Older hot air heating systems were comprised of a furnace that heated air, sometimes just air from the basement.
The warm air rose into the upper areas of the building by convection (warm air, which is less heavy than cold air) rises, displacing colder, more dense air in the building). You can see one of these old under-floor convection furnaces in our photos at left.
Popularly called a "gravity furnace" (cold air falls by gravity, and warm air defies gravity by rising), you will see only two "pipes" or ducts on the unit.
A flue gas exhaust flue (the smaller diameter steel "pipe" that exits near the bottom left of the gravity furnace and connects to a brick chimney in our photo - and that larger diameter round duct at the top center of the gravity furnace.
That large round warm air supply plenum or duct delivered warm air into the building through a large floor grate in the first floor above. Our arrows show the direction of air flow through this gravity furnace.
In this photo we can't see the cool air intake but almost certainly it's at the bottom of the unit and is in this horribly inefficient unit, is taking cold wet basement air and heating it up before sending it upstairs.
We do see a little of this furnace's repair history - that abandoned motor on the floor in the bottom center tells us that an oil burner was installed and had to have a motor replacement.
Warm air rose from this gravity furnace upwards from the first floor grate into the rest of the building also by convection (or "gravity") flowing up a stairwell, or upstairs through registers cut in the first floor ceilings.
We know that the air register at left is a warm air supply register because it has those moveable louvers that would be absent on a cool air return register cover.
But now let's be honest - we don't know for sure if the air register at left is connected to ductwork or if it's just letting warm air rise by "gravity" (we say "convection") from a floor below.

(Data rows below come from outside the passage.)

/-! ## Updates of cores -/

section
variable (s : State) (c : Nat) (k : Core)
@[simp] theorem State.setCore_benches : (s.setCore c k).benches = s.benches := rfl
@[simp] theorem State.setCore_clusters : (s.setCore c k).clusters = s.clusters := rfl
@[simp] theorem State.setCore_lds : (s.setCore c k).lds = s.lds := rfl
@[simp] theorem State.setCore_chip : (s.setCore c k).chip = s.chip := rfl
@[simp] theorem State.setCore_mem : (s.setCore c k).mem = s.mem := rfl
@[simp] theorem State.setCore_drained : (s.setCore c k).drained = s.drained := rfl
@[simp] theorem State.setCore_l1 : (s.setCore c k).l1 = s.l1 := rfl
@[simp] theorem State.setCore_l2 : (s.setCore c k).l2 = s.l2 := rfl
@[simp] theorem State.setCore_l3 : (s.setCore c k).l3 = s.l3 := rfl
@[simp] theorem State.setCore_cacheUses : (s.setCore c k).cacheUses = s.cacheUses := rfl
@[simp] theorem State.setCore_walks : (s.setCore c k).walks = s.walks := rfl
@[simp] theorem State.setCore_watches : (s.setCore c k).watches = s.watches := rfl
@[simp] theorem State.setCore_reservations : (s.setCore c k).reservations = s.reservations := rfl
@[simp] theorem State.setCore_tiles : (s.setCore c k).tiles = s.tiles := rfl
@[simp] theorem State.setCore_tilesInFlight : (s.setCore c k).tilesInFlight = s.tilesInFlight := rfl
@[simp] theorem State.setCore_poisoned : (s.setCore c k).poisoned = s.poisoned := rfl
@[simp] theorem State.setCore_images : (s.setCore c k).images = s.images := rfl
@[simp] theorem State.setCore_sealedLines : (s.setCore c k).sealedLines = s.sealedLines := rfl
@[simp] theorem State.setCore_launches : (s.setCore c k).launches = s.launches := rfl
@[simp] theorem State.setCore_stackRanges : (s.setCore c k).stackRanges = s.stackRanges := rfl
@[simp] theorem State.setCore_endedRecords : (s.setCore c k).endedRecords = s.endedRecords := rfl
@[simp] theorem State.setCore_decremented : (s.setCore c k).decremented = s.decremented := rfl
@[simp] theorem State.setCore_rechecked : (s.setCore c k).rechecked = s.rechecked := rfl
@[simp] theorem State.setCore_roundTick : (s.setCore c k).roundTick = s.roundTick := rfl
@[simp] theorem State.setCore_trust : (s.setCore c k).trust = s.trust := rfl
@[simp] theorem State.setCore_modStore : (s.setCore c k).modStore = s.modStore := rfl
@[simp] theorem State.setCore_nslot : (s.setCore c k).nslot = s.nslot := rfl
@[simp] theorem State.setCore_ctlq : (s.setCore c k).ctlq = s.ctlq := rfl
@[simp] theorem State.setCore_groups : (s.setCore c k).groups = s.groups := rfl
@[simp] theorem State.setCore_destGroups : (s.setCore c k).destGroups = s.destGroups := rfl
@[simp] theorem State.setCore_staging : (s.setCore c k).staging = s.staging := rfl
@[simp] theorem State.setCore_routes : (s.setCore c k).routes = s.routes := rfl
@[simp] theorem State.setCore_waiting : (s.setCore c k).waiting = s.waiting := rfl
@[simp] theorem State.setCore_portTurns : (s.setCore c k).portTurns = s.portTurns := rfl
@[simp] theorem State.setCore_sends : (s.setCore c k).sends = s.sends := rfl
@[simp] theorem State.setCore_qps : (s.setCore c k).qps = s.qps := rfl
@[simp] theorem State.setCore_srqBuffers : (s.setCore c k).srqBuffers = s.srqBuffers := rfl
@[simp] theorem State.setCore_shootdown : (s.setCore c k).shootdown = s.shootdown := rfl
@[simp] theorem State.setCore_foreignShootdowns : (s.setCore c k).foreignShootdowns = s.foreignShootdowns := rfl
@[simp] theorem State.setCore_security : (s.setCore c k).security = s.security := rfl
@[simp] theorem State.setCore_outbox : (s.setCore c k).outbox = s.outbox := rfl
@[simp] theorem State.setCore_moves : (s.setCore c k).moves = s.moves := rfl
@[simp] theorem State.setCore_here : (s.setCore c k).here = s.here := rfl
@[simp] theorem State.setCore_cur : (s.setCore c k).cur = s.cur := rfl
@[simp] theorem State.setCore_deferred : (s.setCore c k).deferred = s.deferred := rfl
@[simp] theorem State.setCore_fresh : (s.setCore c k).fresh = s.fresh := rfl
@[simp] theorem State.setCore_retired : (s.setCore c k).retired = s.retired := rfl
@[simp] theorem State.setCore_heldTraces : (s.setCore c k).heldTraces = s.heldTraces := rfl
end

section
variable (s : State) (c : Nat) (f : Core → Core)
@[simp] theorem State.modCore_benches : (s.modCore c f).benches = s.benches := rfl
@[simp] theorem State.modCore_clusters : (s.modCore c f).clusters = s.clusters := rfl
@[simp] theorem State.modCore_lds : (s.modCore c f).lds = s.lds := rfl
@[simp] theorem State.modCore_chip : (s.modCore c f).chip = s.chip := rfl
@[simp] theorem State.modCore_mem : (s.modCore c f).mem = s.mem := rfl
@[simp] theorem State.modCore_drained : (s.modCore c f).drained = s.drained := rfl
@[simp] theorem State.modCore_l1 : (s.modCore c f).l1 = s.l1 := rfl
@[simp] theorem State.modCore_l2 : (s.modCore c f).l2 = s.l2 := rfl
@[simp] theorem State.modCore_l3 : (s.modCore c f).l3 = s.l3 := rfl
@[simp] theorem State.modCore_cacheUses : (s.modCore c f).cacheUses = s.cacheUses := rfl
@[simp] theorem State.modCore_walks : (s.modCore c f).walks = s.walks := rfl
@[simp] theorem State.modCore_watches : (s.modCore c f).watches = s.watches := rfl
@[simp] theorem State.modCore_reservations : (s.modCore c f).reservations = s.reservations := rfl
@[simp] theorem State.modCore_tiles : (s.modCore c f).tiles = s.tiles := rfl
@[simp] theorem State.modCore_tilesInFlight : (s.modCore c f).tilesInFlight = s.tilesInFlight := rfl
@[simp] theorem State.modCore_poisoned : (s.modCore c f).poisoned = s.poisoned := rfl
@[simp] theorem State.modCore_images : (s.modCore c f).images = s.images := rfl
@[simp] theorem State.modCore_sealedLines : (s.modCore c f).sealedLines = s.sealedLines := rfl
@[simp] theorem State.modCore_launches : (s.modCore c f).launches = s.launches := rfl
@[simp] theorem State.modCore_stackRanges : (s.modCore c f).stackRanges = s.stackRanges := rfl
@[simp] theorem State.modCore_endedRecords : (s.modCore c f).endedRecords = s.endedRecords := rfl
@[simp] theorem State.modCore_decremented : (s.modCore c f).decremented = s.decremented := rfl
@[simp] theorem State.modCore_rechecked : (s.modCore c f).rechecked = s.rechecked := rfl
@[simp] theorem State.modCore_roundTick : (s.modCore c f).roundTick = s.roundTick := rfl
@[simp] theorem State.modCore_trust : (s.modCore c f).trust = s.trust := rfl
@[simp] theorem State.modCore_modStore : (s.modCore c f).modStore = s.modStore := rfl
@[simp] theorem State.modCore_nslot : (s.modCore c f).nslot = s.nslot := rfl
@[simp] theorem State.modCore_ctlq : (s.modCore c f).ctlq = s.ctlq := rfl
@[simp] theorem State.modCore_groups : (s.modCore c f).groups = s.groups := rfl
@[simp] theorem State.modCore_destGroups : (s.modCore c f).destGroups = s.destGroups := rfl
@[simp] theorem State.modCore_staging : (s.modCore c f).staging = s.staging := rfl
@[simp] theorem State.modCore_routes : (s.modCore c f).routes = s.routes := rfl
@[simp] theorem State.modCore_waiting : (s.modCore c f).waiting = s.waiting := rfl
@[simp] theorem State.modCore_portTurns : (s.modCore c f).portTurns = s.portTurns := rfl
@[simp] theorem State.modCore_sends : (s.modCore c f).sends = s.sends := rfl
@[simp] theorem State.modCore_qps : (s.modCore c f).qps = s.qps := rfl
@[simp] theorem State.modCore_srqBuffers : (s.modCore c f).srqBuffers = s.srqBuffers := rfl
@[simp] theorem State.modCore_shootdown : (s.modCore c f).shootdown = s.shootdown := rfl
@[simp] theorem State.modCore_foreignShootdowns : (s.modCore c f).foreignShootdowns = s.foreignShootdowns := rfl
@[simp] theorem State.modCore_security : (s.modCore c f).security = s.security := rfl
@[simp] theorem State.modCore_outbox : (s.modCore c f).outbox = s.outbox := rfl
@[simp] theorem State.modCore_moves : (s.modCore c f).moves = s.moves := rfl
@[simp] theorem State.modCore_here : (s.modCore c f).here = s.here := rfl
@[simp] theorem State.modCore_cur : (s.modCore c f).cur = s.cur := rfl
@[simp] theorem State.modCore_deferred : (s.modCore c f).deferred = s.deferred := rfl
@[simp] theorem State.modCore_fresh : (s.modCore c f).fresh = s.fresh := rfl
@[simp] theorem State.modCore_retired : (s.modCore c f).retired = s.retired := rfl
@[simp] theorem State.modCore_heldTraces : (s.modCore c f).heldTraces = s.heldTraces := rfl
end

It's easy to figure out however. Just open the louvers and look through the grating. If you find yourself looking into a duct, typically full of trash and debris in an older home, it's connected to ductwork.
If you find that your can see right into a room below, this is a simple gravity or convection register.
When the author (DF) was a boy, we used to spy on our parents and their friends by peering down at them through a register like this after we had been sent upstairs to bed.
They were not up to much besides drinking, talking about stuff we couldn't understand, and playing canasta.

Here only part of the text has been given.